La pérdida de Kidal es el símbolo de una debacle en toda regla. No solo de la junta militar que gobierna Mali, sino también de Moscú. La reconquista de la ciudad hace tres años a manos de las fuerzas rusas y el ejército regular había sido presentada por el presidente maliense, el general Assimi Goïta, como la confirmación de lo acertado de su apuesta por una alianza militar con Rusia. La retirada de los 400 combatientes rusos de Kidal –cuya base pudieron abandonar sin ser atacados gracias a la mediación de Argelia– es un duro golpe para el Kremlin. Como lo es también el asesinato del ministro de Defensa, que era su principal interlocutor y el artífice de la alianza con Moscú.

El desembarco ruso en Mali se produjo en 2022 a raíz de la decisión de la junta militar golpista de romper con Francia –la antigua potencia colonial– y expulsar a las tropas francesas que desde el 2013 combatían contra los yihadistas (con un resultado desigual) Los franceses fueron inicialmente sustituidos por los mercenarios del grupo Wagner y luego –tras la rebelión y muerte de su jefe, Yevgueni Prigozhin, quien se había levantado en armas contra los jerarcas del ejército ruso– por los militares del Africa Corps, con obediencia directa hacia Moscú, que mantienen en el país unos 2.500 efectivos.

Tras Mali, siguieron los mismos pasos Burkina Faso y Níger, también después de sendos golpes de Estado. Los tres países, que en 2023 crearon la Alianza de los Estados del Sahel (AES), constituían hasta ahora la base de Rusia en África Occidental. Una región que podría perder y a la que EE.UU. da señales de querer regresar.

El retroceso ruso en Mali frente a a las milicias rebeldes es el último tropiezo al que se enfrenta Vladímir Putin. Pero no el primero. La guerra de Ucrania tampoco le va bien. Su ejército, con pérdidas humanas enormes a causa de la efectividad de los drones ucranianos, apenas logra avanzar sobre el terreno, cada vez le resulta más difícil reclutar soldados y el territorio ruso se ha convertido definitivamente en escenario bélico –incluida la propia capital, Moscú–, mientras la economía ha empezado a sufrir seriamente y su popularidad –a pesar de su  control absoluto de los medios de comunicación y el silenciamiento de la oposición– va a la baja. ¿Y Donald Trump? El presidente de Estados Unidos, en el cual tanto confiaba Putin para imponer un alto el fuego favorable a sus intereses, parece haberse desentendido por completo del asunto, ocupado como está en otros frentes.
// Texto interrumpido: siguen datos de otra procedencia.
theorem State.actuateOf_keeps (s : State) (k n : Nat) : Keeps State.actuateOf_mask s (State.actuateOf s k n) := by
  unfold State.actuateOf
  extract_lets +onlyGivenNames y0
  clear_value y0
  extract_lets +onlyGivenNames y1
  have h2 : Keeps State.actuateOf_mask s y1 := Keeps.step (State.send_keeps ..) (Keeps.refl _ _)
  clear_value y1
  extract_lets +onlyGivenNames y3
  clear_value y3
  exact Keeps.set_loop h2

def execActuatePresent_mask : Nat := State.advancePhase_mask ||| State.actuateOf_mask ||| partBits [.loop]

theorem execActuatePresent_keeps (s : State) : KeepsRes execActuatePresent_mask s (execActuatePresent s) := by
  unfold execActuatePresent
  extract_lets +onlyGivenNames y0
  have h1 : Keeps execActuatePresent_mask s y0 := Keeps.step (State.advancePhase_keeps ..) (Keeps.refl _ _)
  clear_value y0
  refine KeepsRes.ite ?_ ?_
  · exact KeepsRes.next h1
  extract_lets +onlyGivenNames y2
  clear_value y2
  extract_lets +onlyGivenNames y3
  clear_value y3
  extract_lets +onlyGivenNames y4
  have h5 : Keeps execActuatePresent_mask s y4 := by
    unfold y4
    refine Keeps.foldl (fun t6 a7 => ?_) ?_
    · exact Keeps.step (State.actuateOf_keeps ..) (Keeps.refl _ _)
    exact h1
  clear_value y4
  refine KeepsRes.ite ?_ ?_
  · exact KeepsRes.next (Keeps.set_loop h5)
  exact KeepsRes.next h5

def State.watchHead_mask : Nat := State.putHead_mask ||| State.releaseHead_mask ||| State.freeTrack_mask

theorem State.watchHead_keeps (s : State) (h k : Nat) (fe0 : Int) : Keeps State.watchHead_mask s (State.watchHead s h k fe0) :=
    by
  unfold State.watchHead
  extract_lets +onlyGivenNames y0
  clear_value y0
  extract_lets +onlyGivenNames y1
  clear_value y1
  extract_lets +onlyGivenNames y2
  clear_value y2
  extract_lets +onlyGivenNames y3
  clear_value y3
  extract_lets +onlyGivenNames y4
  clear_value y4
  extract_lets +onlyGivenNames y5
  clear_value y5
  extract_lets +onlyGivenNames y6
  clear_value y6
  extract_lets +onlyGivenNames y7
  clear_value y7
  extract_lets +onlyGivenNames y8
  clear_value y8
  extract_lets +onlyGivenNames y9
  clear_value y9
  extract_lets +onlyGivenNames y10
  clear_value y10
  extract_lets +onlyGivenNames y11
  clear_value y11
  extract_lets +onlyGivenNames y12
  clear_value y12
  extract_lets +onlyGivenNames y13
  clear_value y13
  extract_lets +onlyGivenNames y14
  clear_value y14
  extract_lets +onlyGivenNames y15
  clear_value y15
  extract_lets +onlyGivenNames y16
  clear_value y16
  extract_lets +onlyGivenNames y17
  clear_value y17
  extract_lets +onlyGivenNames y18
  clear_value y18
  extract_lets +onlyGivenNames y19
  have h20 : Keeps State.watchHead_mask s y19 := Keeps.step (State.putHead_keeps ..) (Keeps.refl _ _)
  clear_value y19
  extract_lets +onlyGivenNames y21
  clear_value y21
  extract_lets +onlyGivenNames y22
  have h23 : Keeps State.watchHead_mask s y22 := by
    unfold y22
    refine Keeps.ite ?_ ?_
    · exact Keeps.step (State.releaseHead_keeps ..) h20
    exact h20
  clear_value y22
  extract_lets +onlyGivenNames y24
  clear_value y24
  extract_lets +onlyGivenNames y25
  have h26 : Keeps State.watchHead_mask s y25 := by
    unfold y25
    refine Keeps.ite ?_ ?_
    · exact Keeps.step (State.freeTrack_keeps ..) h23
    exact h23
  clear_value y25
  refine Keeps.ite ?_ ?_
  · exact Keeps.step (State.releaseHead_keeps ..) h26
  exact h26

def State.ackSteps_mask : Nat := State.putStn_mask ||| State.raise_mask ||| State.loseRef_mask

theorem State.ackSteps_keeps (s : State) (n ack : Nat) : Keeps State.ackSteps_mask s (State.ackSteps s n ack) := by
  unfold State.ackSteps
  extract_lets +onlyGivenNames y0
  clear_value y0
  extract_lets +onlyGivenNames y1
  clear_value y1
  extract_lets +onlyGivenNames y2
  clear_value y2
  extract_lets +onlyGivenNames y3
  have h4 : Keeps State.ackSteps_mask s y3 := Keeps.step (State.putStn_keeps ..) (Keeps.refl _ _)
  clear_value y3
  refine Keeps.foldl (fun t5 a6 => ?_) ?_
  · extract_lets +onlyGivenNames y7
    clear_value y7
    extract_lets +onlyGivenNames y8
    clear_value y8
    extract_lets +onlyGivenNames y9
    have h10 : Keeps State.ackSteps_mask t5 y9 := Keeps.step (State.raise_keeps ..) (Keeps.refl _ _)
    clear_value y9
    split
    · rename_i z11 z12 z13
      refine Keeps.ite ?_ ?_
      · exact Keeps.step (State.loseRef_keeps ..) h10
      exact h10
    rename_i z14 z15
    refine Keeps.ite ?_ ?_
    · exact Keeps.step (State.loseRef_keeps ..) h10
    exact h10
  exact h4

def State.ackWrdata_mask : Nat := State.putSlice_mask

theorem State.ackWrdata_keeps (s : State) (h ack : Nat) : Keeps State.ackWrdata_mask s (State.ackWrdata s h ack) := by
  unfold State.ackWrdata
  split
  · rename_i z0 z1 z2
    extract_lets +onlyGivenNames y3
    clear_value y3
    exact Keeps.step (State.putSlice_keeps ..) (Keeps.refl _ _)
  rename_i z4 z5
  exact Keeps.refl _ _

def State.setFeSafe_mask : Nat := State.stationOff_mask ||| State.raise_mask ||| State.stationOn_mask ||| fieldBits
    [Reg.STN_LINK_STATUS_FE_SAFE, Reg.STN_LINK_EVT_FE_SAFE_ENTERED]

theorem State.setFeSafe_keeps (s : State) (n : Nat) (safe : Bool) (cause : Nat) : Keeps State.setFeSafe_mask s (State.setFeSafe
    s n safe cause) := by
  unfold State.setFeSafe
  extract_lets +onlyGivenNames y0
  clear_value y0
  extract_lets +onlyGivenNames y1
  have h2 : Keeps State.setFeSafe_mask s y1 := Keeps.wrB (Keeps.refl _ _)
  clear_value y1
  refine Keeps.ite ?_ ?_
  · exact Keeps.step (State.stationOff_keeps ..) (Keeps.step (State.raise_keeps ..) (Keeps.set1 h2))
  refine Keeps.ite ?_ ?_
  · exact Keeps.step (State.stationOn_keeps ..) h2
  exact h2

def execSensorDelivered_mask : Nat := State.msgErr_mask ||| State.advancePhase_mask ||| State.putStn_mask |||
    State.ackSteps_mask ||| State.ackWrdata_mask ||| State.setFeSafe_mask ||| State.opcMonitor_mask ||| State.watchHead_mask
    ||| State.pulseBrake_mask ||| State.keepBemf_mask ||| fieldBits [Reg.STN_LINK_MISS_FE_MISS]

theorem execSensorDelivered_keeps (n : Fin 128) (m : LinkMsg) (cause : BitVec 4) (s : State) : KeepsRes
    execSensorDelivered_mask s (execSensorDelivered n m cause s) := by
  unfold execSensorDelivered
  refine KeepsRes.ite ?_ ?_
  · exact KeepsRes.next (Keeps.refl _ _)
  refine KeepsRes.ite ?_ ?_
  · exact KeepsRes.next (Keeps.step (State.msgErr_keeps ..) (Keeps.refl _ _))
  extract_lets +onlyGivenNames y0
  have h1 : Keeps execSensorDelivered_mask s y0 := Keeps.step (State.advancePhase_keeps ..) (Keeps.refl _ _)
  clear_value y0
  extract_lets +onlyGivenNames y2
  clear_value y2
  extract_lets +onlyGivenNames y3
  clear_value y3
  extract_lets +onlyGivenNames y4
  clear_value y4
  extract_lets +onlyGivenNames y5
  clear_value y5
  extract_lets +onlyGivenNames y6
  clear_value y6
  extract_lets +onlyGivenNames y7
  clear_value y7
  extract_lets +onlyGivenNames y8
  clear_value y8
  extract_lets +onlyGivenNames y9
  have h10 : Keeps execSensorDelivered_mask s y9 := Keeps.step (State.putStn_keeps ..) h1
  clear_value y9
  extract_lets +onlyGivenNames y11
  have h12 : Keeps execSensorDelivered_mask s y11 := Keeps.bump (Keeps.step (State.ackSteps_keeps ..) (Keeps.step
      (State.ackWrdata_keeps ..) (Keeps.step (State.ackWrdata_keeps ..) h10)))
  clear_value y11
  extract_lets +onlyGivenNames y13
  have h14 : Keeps execSensorDelivered_mask s y13 := Keeps.step (State.setFeSafe_keeps ..) h12
  clear_value y13
  extract_lets +onlyGivenNames y15
  have h16 : Keeps execSensorDelivered_mask s y15 := Keeps.step (State.opcMonitor_keeps ..) (Keeps.step (State.opcMonitor_keeps
      ..) (Keeps.step (State.watchHead_keeps ..) (Keeps.step (State.watchHead_keeps ..) h14)))
  clear_value y15
  refine KeepsRes.next (Keeps.ite ?_ ?_)
  · exact Keeps.step (State.pulseBrake_keeps ..) (Keeps.step (State.keepBemf_keeps ..) h16)
  exact h16

def execSensorMiss_mask : Nat := State.advancePhase_mask ||| State.putStn_mask ||| State.raiseWin_mask ||| fieldBits
    [Reg.STN_LINK_MISS_SENSOR_MISS]

theorem execSensorMiss_keeps (n : Fin 128) (s : State) : KeepsRes execSensorMiss_mask s (execSensorMiss n s) := by
  unfold execSensorMiss
  refine KeepsRes.ite ?_ ?_
  · exact KeepsRes.next (Keeps.refl _ _)
  extract_lets +onlyGivenNames y0
  have h1 : Keeps execSensorMiss_mask s y0 := Keeps.step (State.advancePhase_keeps ..) (Keeps.refl _ _)
  clear_value y0
  extract_lets +onlyGivenNames y2
  clear_value y2
  extract_lets +onlyGivenNames y3
  have h4 : Keeps execSensorMiss_mask s y3 := Keeps.bump (Keeps.step (State.putStn_keeps ..) h1)
  clear_value y3
  exact KeepsRes.next (Keeps.step (State.raiseWin_keeps ..) h4)

def execLinkIdentifyDone_mask : Nat := State.putStn_mask ||| State.setPort_mask ||| State.raise_mask ||| State.loseRef_mask |||
    fieldBits [Reg.STN_FE_BOOT_VALUE, Reg.STN_FE_ID_VALUE, Reg.STN_LINK_EVT_POWER_CYCLED]

theorem execLinkIdentifyDone_keeps (n : Fin 128) (feId feRev feLat feBuf feBoot : Nat) (s : State) : KeepsRes
    execLinkIdentifyDone_mask s (execLinkIdentifyDone n feId feRev feLat feBuf feBoot s) := by
  unfold execLinkIdentifyDone
  refine KeepsRes.ite ?_ ?_
  · exact KeepsRes.next (Keeps.refl _ _)
  extract_lets +onlyGivenNames y0
  clear_value y0
  extract_lets +onlyGivenNames y1
  clear_value y1
  extract_lets +onlyGivenNames y2
  have h3 : Keeps execLinkIdentifyDone_mask s y2 := Keeps.wr (Keeps.wr (Keeps.refl _ _))
  clear_value y2
  extract_lets +onlyGivenNames y4
  have h5 : Keeps execLinkIdentifyDone_mask s y4 := Keeps.step (State.putStn_keeps ..) h3
  clear_value y4
  extract_lets +onlyGivenNames y6
  have h7 : Keeps execLinkIdentifyDone_mask s y6 := Keeps.step (State.setPort_keeps ..) h5
  clear_value y6
  refine KeepsRes.ite ?_ ?_
  · extract_lets +onlyGivenNames y8
    have h9 : Keeps execLinkIdentifyDone_mask s y8 := Keeps.step (State.raise_keeps ..) (Keeps.set1 h7)
    clear_value y8
    exact KeepsRes.next (Keeps.step (State.loseRef_keeps ..) (Keeps.step (State.loseRef_keeps ..) h9))
  exact KeepsRes.next h7

def execLinkMeasureDone_mask : Nat := State.showRaw_mask ||| State.setPads_mask ||| State.trainFail_mask ||| State.raise_mask
    ||| State.putStn_mask ||| State.setPort_mask ||| State.stationOn_mask ||| State.armCal_mask ||| State.loadPort_mask |||
    fieldBits [Reg.STN_LINK_EVT_UP, Reg.STN_LINK_LAT_LAT_VALID, Reg.STN_LINK_ERR_MSG_ERR, Reg.STN_LINK_ERR_BLOCK_ERR,
    Reg.STN_LINK_MISS_FE_MISS, Reg.STN_LINK_MISS_SENSOR_MISS]

theorem execLinkMeasureDone_keeps (n : Fin 128) (echoes : List (Nat × Nat)) (s : State) : KeepsRes execLinkMeasureDone_mask s
    (execLinkMeasureDone n echoes s) := by
  unfold execLinkMeasureDone
  refine KeepsRes.ite ?_ ?_
  · exact KeepsRes.next (Keeps.refl _ _)
  extract_lets +onlyGivenNames y0
  clear_value y0
  extract_lets +onlyGivenNames y1
  clear_value y1
  extract_lets +onlyGivenNames y2
  have h3 : Keeps execLinkMeasureDone_mask s y2 := Keeps.step (State.showRaw_keeps ..) (Keeps.step (State.setPads_keeps ..)
      (Keeps.refl _ _))
  clear_value y2
  refine KeepsRes.ite ?_ ?_
  · exact KeepsRes.next (Keeps.step (State.trainFail_keeps ..) (Keeps.step (State.raise_keeps ..) h3))
  extract_lets +onlyGivenNames y4
  have h5 : Keeps execLinkMeasureDone_mask s y4 := by
    unfold y4
    refine Keeps.foldlMem (fun t6 a7 m8 => ?_) ?_
    · exact Keeps.clr (Keeps.refl _ _) (by revert a7; decide +kernel)
    exact h3
  clear_value y4
  extract_lets +onlyGivenNames y9
  clear_value y9
  extract_lets +onlyGivenNames y10
  have h11 : Keeps execLinkMeasureDone_mask s y10 := Keeps.step (State.putStn_keeps ..) h5
  clear_value y10
  extract_lets +onlyGivenNames y12
  have h13 : Keeps execLinkMeasureDone_mask s y12 := Keeps.set1 (Keeps.step (State.setPort_keeps ..) (Keeps.clr h11))
  clear_value y12
  exact KeepsRes.next (Keeps.step (State.stationOn_keeps ..) (Keeps.step (State.armCal_keeps ..) (Keeps.step
      (State.loadPort_keeps ..) (Keeps.step (State.raise_keeps ..) h13))))

def State.beginRetrain_mask : Nat := State.safeNow_mask ||| State.abandonCal_mask ||| fieldBits
    [Reg.STN_LINK_STATUS_RETRAIN_PENDING, Reg.STN_LINK_CTRL_RETRAIN]

theorem State.beginRetrain_keeps (s : State) (n : Nat) : Keeps State.beginRetrain_mask s (State.beginRetrain s n) := by
  unfold State.beginRetrain
  exact Keeps.step (State.safeNow_keeps ..) (Keeps.step (State.abandonCal_keeps ..) (Keeps.clr (Keeps.clr (Keeps.refl _ _))))

def execRetrainRequest_mask : Nat := State.beginRetrain_mask ||| fieldBits [Reg.STN_LINK_STATUS_RETRAIN_PENDING,
    Reg.STN_LINK_CTRL_RETRAIN]

theorem execRetrainRequest_keeps (n : Fin 128) (s : State) : KeepsRes execRetrainRequest_mask s (execRetrainRequest n s) := by
  unfold execRetrainRequest
  refine KeepsRes.ite ?_ ?_
  · exact KeepsRes.next (Keeps.refl _ _)
  refine KeepsRes.ite ?_ ?_
  · exact KeepsRes.next (Keeps.set1 (Keeps.set1 (Keeps.refl _ _)))
  exact KeepsRes.next (Keeps.step (State.beginRetrain_keeps ..) (Keeps.refl _ _))

def execRetrainStart_mask : Nat := State.beginRetrain_mask

theorem execRetrainStart_keeps (n : Fin 128) (s : State) : KeepsRes execRetrainStart_mask s (execRetrainStart n s) := by
  unfold execRetrainStart
  refine KeepsRes.ite ?_ ?_
  · exact KeepsRes.next (Keeps.step (State.beginRetrain_keeps ..) (Keeps.refl _ _))
  exact KeepsRes.next (Keeps.refl _ _)

def execLinkLoss_mask : Nat := State.advancePhase_mask ||| State.periodOf_mask ||| State.putStn_mask ||| State.linkLost_mask
    ||| State.toWait_mask ||| State.toDown_mask

theorem execLinkLoss_keeps (n : Fin 128) (sensors : Bool) (s : State) : KeepsRes execLinkLoss_mask s (execLinkLoss n sensors s)
    := by
  unfold execLinkLoss
  refine KeepsRes.ite ?_ ?_
  · exact KeepsRes.next (Keeps.refl _ _)
  extract_lets +onlyGivenNames y0
  clear_value y0
  extract_lets +onlyGivenNames y1
  have h2 : Keeps execLinkLoss_mask s y1 := Keeps.step (State.advancePhase_keeps ..) (Keeps.refl _ _)
  clear_value y1
  extract_lets +onlyGivenNames y3
  clear_value y3
  extract_lets +onlyGivenNames y4
  have h5 : Keeps execLinkLoss_mask s y4 := Keeps.step (State.periodOf_keeps ..) (Keeps.step (State.putStn_keeps ..) h2)
  clear_value y4
  extract_lets +onlyGivenNames y6
  have h7 : Keeps execLinkLoss_mask s y6 := Keeps.step (State.linkLost_keeps ..) h5
  clear_value y6
  extract_lets +onlyGivenNames y8
  clear_value y8
  refine KeepsRes.next (Keeps.ite ?_ ?_)
  · exact Keeps.step (State.toWait_keeps ..) h7
  exact Keeps.step (State.toDown_keeps ..) h7

def State.disableLink_mask : Nat := State.safeNow_mask ||| State.toDown_mask ||| fieldBits [Reg.STN_LINK_CTRL_ENABLE]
El retorno de Trump a la Casa Blanca se está demostrando para el Kremlin un mal negocio. Lejos de asumir un reparto del mundo en esferas de influencia –como parecía dar a entender su revitalización de la doctrina Monroe–, el intervencionismo de Washington no tiene fronteras ni freno de ningún tipo.

En pocos meses, Moscú ha visto cómo Trump imponía su control sobre Venezuela –tras secuestrar al presidente Nicolás Maduro el pasado 3 de enero– e iniciaba un cerco sobre Cuba,  los dos puntales prorrusos en América Latina. En Oriente Medio las cosas no le van mejor. Tras la caída del régimen de Bashar el Asad en Siria, a finales del 2024, Putin ha visto si no caer, al menos  quedar fuertemente neutralizado a su otro gran aliado en la región, Irán, atacado en febrero por EE.UU. e Israel y a quien Washington desearía amarrar a su órbita al estilo venezolano (aunque le está costando más de lo que pensaba) Impotente, Rusia ha asistido a esta ofensiva múltiple sin capacidad de intervenir.

El desguace del orden internacional emprendido por Trump y el retorno de la ley del de la selva no está obrando precisamente en favor de Moscú. Como apunta Hanna Notte, directora del Programa de No Proliferación de Eurasia en el Centro James Martin para Estudios de No Proliferación, de California, y miembro del Centro de Estudios Estratégicos e Internacionales (CSIS), la política trumpista de marginación y desactivación de la ONU deja a Rusia sin uno de sus poderes de influencia internacional claves, cual es el derecho de veto en el Consejo de Seguridad. “Lo más probable –ha escrito en Foreign Affairs– es que Rusia vea cómo su proyección de poder global, ya debilitada por la guerra contra Ucrania, se erosiona aún más a manos de EE.UU.”. Si prima la ley del más fuerte, ya se sabe quién es.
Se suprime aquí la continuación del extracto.